PROBLEM
For each line of the data that includes the word "pulseCnt", copy the line.

[[ SUPPLIED INFORMATION, beginning ]]

-- ==== Sys2Proof/Safety.lean ====
section
/-! DEFINITION. What counts as a safe state and run, in the terms the statements use: the invariant of the block, the
frames of a command, the error a command reports, the end of a run. -/

namespace Sys2Proof.Machine

/-! ### The invariant -/

/-- R27: which phase goes with which mode. -/
def phaseFits : Phase → Mode → Bool
  | .noPhase, .uninit => true
  | .noPhase, .idle => true
  | .noPhase, _ => false
  | .iSetup, m => decide (m = .initializing)
  | .iCfgD, m => decide (m = .initializing)
  | .iCfgC, m => decide (m = .initializing)
  | .tDlow, m => decide (m = .tx)
  | .tPreHi, m => decide (m = .tx)
  | .tPreLo, m => decide (m = .tx)
  | .tBitD, m => decide (m = .tx)
  | .tBitHi, m => decide (m = .tx)
  | .tBitLo, m => decide (m = .tx)
  | .tBlkDlow, m => decide (m = .tx)
  | .tBlkHi, m => decide (m = .tx)
  | .tBlkLo, m => decide (m = .tx)
  | .tSettle, m => decide (m = .tx)

/-- R24, R50, R51: the buffer is in canonical form; it exists only in IDLE and TX, and holds indices below `N`. -/
def bufferFits (s : State) : Bool :=
  Memory.wf s.buf &&
    (if s.initialized then s.buf.all (fun c => decide (c.1 < s.N.toNat)) else decide (s.buf = []))

/-- R51, R91: no more than `N_MAX` elements, now or after the INIT in progress. -/
def countFits (s : State) : Bool :=
  (!s.initialized || decide (s.N ≤ s.cfg.nMax)) &&
    (!decide (s.mode = .initializing) || decide (s.pendCount ≤ s.cfg.nMax))

/-- R28 to R31: the counters within their runs, and the marker in the frame register. -/
def countersFit (s : State) : Bool :=
  match s.phase with
  | .tPreHi => decide (s.pulseCnt < s.cfg.preamblePulses)
  | .tPreLo => decide (s.pulseCnt < s.cfg.preamblePulses)
  | .tBlkHi => decide (s.pulseCnt < s.cfg.blankPulses)
  | .tBlkLo => decide (s.pulseCnt < s.cfg.blankPulses)
  | .tBitD => decide (s.pixIdx < s.N) && decide (s.bitIdx ≤ 24#5) &&
      (decide (s.bitIdx = 24#5) || s.shreg.getLsbD 24)
  | .tBitHi => decide (s.pixIdx < s.N) && decide (s.bitIdx ≤ 24#5) && s.shreg.getLsbD 24
  | .tBitLo => decide (s.pixIdx < s.N) && decide (s.bitIdx ≤ 24#5) && s.shreg.getLsbD 24
  | .noPhase => true
  | .iSetup => true
  | .iCfgD => true
  | .iCfgC => true
  | .tDlow => true
  | .tBlkDlow => true
  | .tSettle => true

/-- R32, R120, R123, R124, R132: the data level the phase has established. -/
def dataLevelFits (s : State) : Bool :=
  match s.phase with
  | .tPreHi => decide (s.dataLvl = .low)
  | .tPreLo => decide (s.dataLvl = .low)
  | .tBlkHi => decide (s.dataLvl = .low)
  | .tBlkLo => decide (s.dataLvl = .low)
  | .tSettle => decide (s.dataLvl = .low)
  | .tBitHi => decide (s.dataLvl = levelOf (s.shreg.getLsbD s.bitIdx.toNat))
  | .tBitLo => decide (s.dataLvl = levelOf (s.shreg.getLsbD s.bitIdx.toNat))
  | .noPhase => true
  | .iSetup => true
  | .iCfgD => true
  | .iCfgC => true
  | .tDlow => true
  | .tBitD => true
  | .tBlkDlow => true

/-- R120: the clock is high exactly between the two halves of a pulse. -/
def clockLevelFits (s : State) : Bool :=
  match s.phase with
  | .tPreLo => decide (s.clkLvl = .high)
  | .tBitLo => decide (s.clkLvl = .high)
  | .tBlkLo => decide (s.clkLvl = .high)
  | .noPhase => decide (s.clkLvl ≠ .high)
  | .iSetup => decide (s.clkLvl ≠ .high)
  | .iCfgD => decide (s.clkLvl ≠ .high)
  | .iCfgC => decide (s.clkLvl ≠ .high)
  | .tDlow => decide (s.clkLvl ≠ .high)
  | .tPreHi => decide (s.clkLvl ≠ .high)
  | .tBitD => decide (s.clkLvl ≠ .high)
  | .tBitHi => decide (s.clkLvl ≠ .high)
  | .tBlkDlow => decide (s.clkLvl ≠ .high)
  | .tBlkHi => decide (s.clkLvl ≠ .high)
  | .tSettle => decide (s.clkLvl ≠ .high)

/-- R32: both levels are X until the first SHOW, so always in UNINIT and INITIALIZING. -/
def linesUnwritten (s : State) : Bool :=
  s.initialized || (decide (s.dataLvl = .x) && decide (s.clkLvl = .x))

/-- The invariant of the block. -/
abbrev Inv (s : State) : Prop :=
  phaseFits s.phase s.mode = true ∧ bufferFits s = true ∧ countFits s = true ∧ countersFit s = true ∧
    dataLevelFits s = true ∧ clockLevelFits s = true ∧ linesUnwritten s = true

/-- R32: `data_lvl` and `clk_lvl` are the last levels of the trace, X where it has none. -/
abbrev LevelsMatchTrace (s : State) : Prop :=
  s.dataLvl = lastLevel s.cfg.dataPin .x s.trace ∧ s.clkLvl = lastLevel s.cfg.clockPin .x s.trace

/-! ### Frames -/

/-- Every field but `buf`, `status` and the response lists is the same. -/
abbrev SameButBufferAndResult (s s' : State) : Prop :=
  s'.cfg = s.cfg ∧ s'.mode = s.mode ∧ s'.N = s.N ∧ s'.phase = s.phase ∧ s'.pendCount = s.pendCount ∧
    s'.pulseCnt = s.pulseCnt ∧ s'.pixIdx = s.pixIdx ∧ s'.bitIdx = s.bitIdx ∧ s'.shreg = s.shreg ∧
    s'.dataLvl = s.dataLvl ∧ s'.clkLvl = s.clkLvl ∧ s'.cmd0 = s.cmd0 ∧ s'.cmd1 = s.cmd1 ∧
    s'.trace = s.trace ∧ s'.port = s.port ∧ s'.owner = s.owner ∧ s'.turns = s.turns

/-- Exactly one response more, on port `p`, and its code in `status`. -/
abbrev Responded (p : Port) (code : ResultCode) (data : Option Word) (s s' : State) : Prop :=
  s'.status = code ∧ s'.responses p = s.responses p ++ [{ status := code, data := data }] ∧
    ∀ q, q ≠ p → s'.responses q = s.responses q

/-- Every field but the waiting words, the noted port and the turns is the same. -/
abbrev SameButInput (s s' : State) : Prop :=
  s'.cfg = s.cfg ∧ s'.mode = s.mode ∧ s'.N = s.N ∧ s'.buf = s.buf ∧ s'.status = s.status ∧ s'.phase = s.phase ∧
    s'.pendCount = s.pendCount ∧ s'.pulseCnt = s.pulseCnt ∧ s'.pixIdx = s.pixIdx ∧ s'.bitIdx = s.bitIdx ∧
    s'.shreg = s.shreg ∧ s'.dataLvl = s.dataLvl ∧ s'.clkLvl = s.clkLvl ∧ s'.rsp0 = s.rsp0 ∧ s'.rsp1 = s.rsp1 ∧
    s'.trace = s.trace ∧ s'.owner = s.owner

/-- The next step is the accept step at a port that takes commands (R40, R41 b): the next turn names the port, or no turn is
listed and the model's own order gives it (log entry 2). -/
abbrev AcceptsAt (s : State) (p : Port) : Prop :=
  s.portPresent p = true ∧ s.portTakes p = true ∧
    (s.turns.head? = some (.accept p) ∨ s.turns = [] ∧ (p = .h1 → s.commandReady .h0 = false))

/-! ### The error a command reports -/

/-- R160, R162: whether a code's cause is present for a command at its accept step. -/
def errorApplies (i : Instr) (s : State) : ResultCode → Bool
  | .busy =>
    match i with
    | .init _ => s.busy
    | .showGrid => s.busy
    | .setpx _ _ => false
    | .setrgb _ _ _ _ => false
    | .clear => false
    | .getpx _ => false
  | .notInitialized =>
    match i with
    | .init _ => false
    | .setpx _ _ => decide (s.mode = .uninit ∨ s.mode = .initializing)
    | .setrgb _ _ _ _ => decide (s.mode = .uninit ∨ s.mode = .initializing)
    | .clear => decide (s.mode = .uninit ∨ s.mode = .initializing)
    | .showGrid => decide (s.mode = .uninit ∨ s.mode = .initializing)
    | .getpx _ => decide (s.mode = .uninit ∨ s.mode = .initializing)
  | .alreadyInitialized =>
    match i with
    | .init _ => decide (s.mode = .idle)
    | .setpx _ _ => false
    | .setrgb _ _ _ _ => false
    | .clear => false
    | .showGrid => false
    | .getpx _ => false
  | .countTooLarge =>
    match i with
    | .init count => decide (s.cfg.nMax < count)
    | .setpx _ _ => false
    | .setrgb _ _ _ _ => false
    | .clear => false
    | .showGrid => false
    | .getpx _ => false
  | .outOfRange =>
    match i with
    | .init _ => false
    | .setpx index _ => decide (s.N ≤ index)
    | .setrgb index _ _ _ => decide (s.N ≤ index)
    | .clear => false
    | .showGrid => false
    | .getpx index => decide (s.N ≤ index)
  | .ok => false
  | .initFailed => false
  | .badCommand => false

/-- R162's order of the codes that an accept step of a decoded command can report. -/
def errorPriority : List ResultCode :=
  [.busy, .notInitialized, .alreadyInitialized, .countTooLarge, .outOfRange]

/-- The first code of R162's order whose cause is present. -/
def reportedError (i : Instr) (s : State) : Option ResultCode :=
  errorPriority.find? (errorApplies i s)

/-! ### What is never observed -/

/-- Two states that differ only in elements no rule reads before it writes them (R39, V3): `N` outside IDLE and TX,
`pend_count` outside INITIALIZING, the counters and the frame register outside the phases they serve. -/
abbrev SameButUnspecified (s t : State) : Prop :=
  t = { s with N := t.N, pendCount := t.pendCount, pulseCnt := t.pulseCnt, pixIdx := t.pixIdx,
               bitIdx := t.bitIdx, shreg := t.shreg } ∧
    (s.initialized = true → t.N = s.N) ∧
    (s.mode = .initializing → t.pendCount = s.pendCount) ∧
    (s.phase ∈ [Phase.tPreHi, .tPreLo, .tBlkHi, .tBlkLo] → t.pulseCnt = s.pulseCnt) ∧
    (s.phase ∈ [Phase.tBitD, .tBitHi, .tBitLo] →
      t.pixIdx = s.pixIdx ∧ t.bitIdx = s.bitIdx ∧
        (s.phase = .tBitD ∧ s.bitIdx = 24#5 ∨ t.shreg = s.shreg))

/-! ### Runs -/

/-- The index and the value of the element the next step loads into the frame register, where it is the step that loads one
(R31, R132). -/
def loadsElement (s : State) : Option (Word × Pixel) :=
  match s.turns with
  | .take _ :: _ =>
    if s.phase = .tBitD ∧ s.bitIdx = 24#5 then some (s.pixIdx, memLookup s.buf s.pixIdx.toNat) else none
  | _ => none

/-- The loads of the next `n` steps, in order: index and value, `v0, v1, …` of R126. -/
def loads : Nat → State → List (Word × Pixel)
  | 0, _ => []
  | n + 1, s =>
    (loadsElement s).toList ++
      match step s with
      | .next s' => loads n s'
      | .fault _ => []
      | .refused _ => []

/-- R202: a run is ended. -/
abbrev Ended (s : State) : Prop :=
  s.cmd0 = [] ∧ s.cmd1 = [] ∧ (s.mode = .uninit ∨ s.mode = .idle) ∧ s.phase = .noPhase

/-- A turn that is not the collaborator's taking and not a reset: a host's word or an accept step. -/
def Turn.isHostSide : Turn → Bool
  | .host _ _ => true
  | .accept _ => true
  | .take _ => false
  | .reset => false

/-- A turn that takes the outstanding request. -/
def Turn.isTake : Turn → Bool
  | .take _ => true
  | .host _ _ => false
  | .accept _ => false
  | .reset => false

/-- A turn of an agent that the instance has (R20, R35). -/
def Turn.present (c : Config) : Turn → Bool
  | .host p _ => decide (p = .h0) || c.concurrentHost
  | .accept p => decide (p = .h0) || c.concurrentHost
  | .take _ => true
  | .reset => true

end Sys2Proof.Machine
end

[[ SUPPLIED INFORMATION, end ]]

REPLY TO THE EXERCISE
  | .tPreHi => decide (s.pulseCnt < s.cfg.preamblePulses)
  | .tPreLo => decide (s.pulseCnt < s.cfg.preamblePulses)
  | .tBlkHi => decide (s.pulseCnt < s.cfg.blankPulses)
  | .tBlkLo => decide (s.pulseCnt < s.cfg.blankPulses)
    s'.pulseCnt = s.pulseCnt ∧ s'.pixIdx = s.pixIdx ∧ s'.bitIdx = s.bitIdx ∧ s'.shreg = s.shreg ∧
    s'.pendCount = s.pendCount ∧ s'.pulseCnt = s.pulseCnt ∧ s'.pixIdx = s.pixIdx ∧ s'.bitIdx = s.bitIdx ∧
  t = { s with N := t.N, pendCount := t.pendCount, pulseCnt := t.pulseCnt, pixIdx := t.pixIdx,
    (s.phase ∈ [Phase.tPreHi, .tPreLo, .tBlkHi, .tBlkLo] → t.pulseCnt = s.pulseCnt) ∧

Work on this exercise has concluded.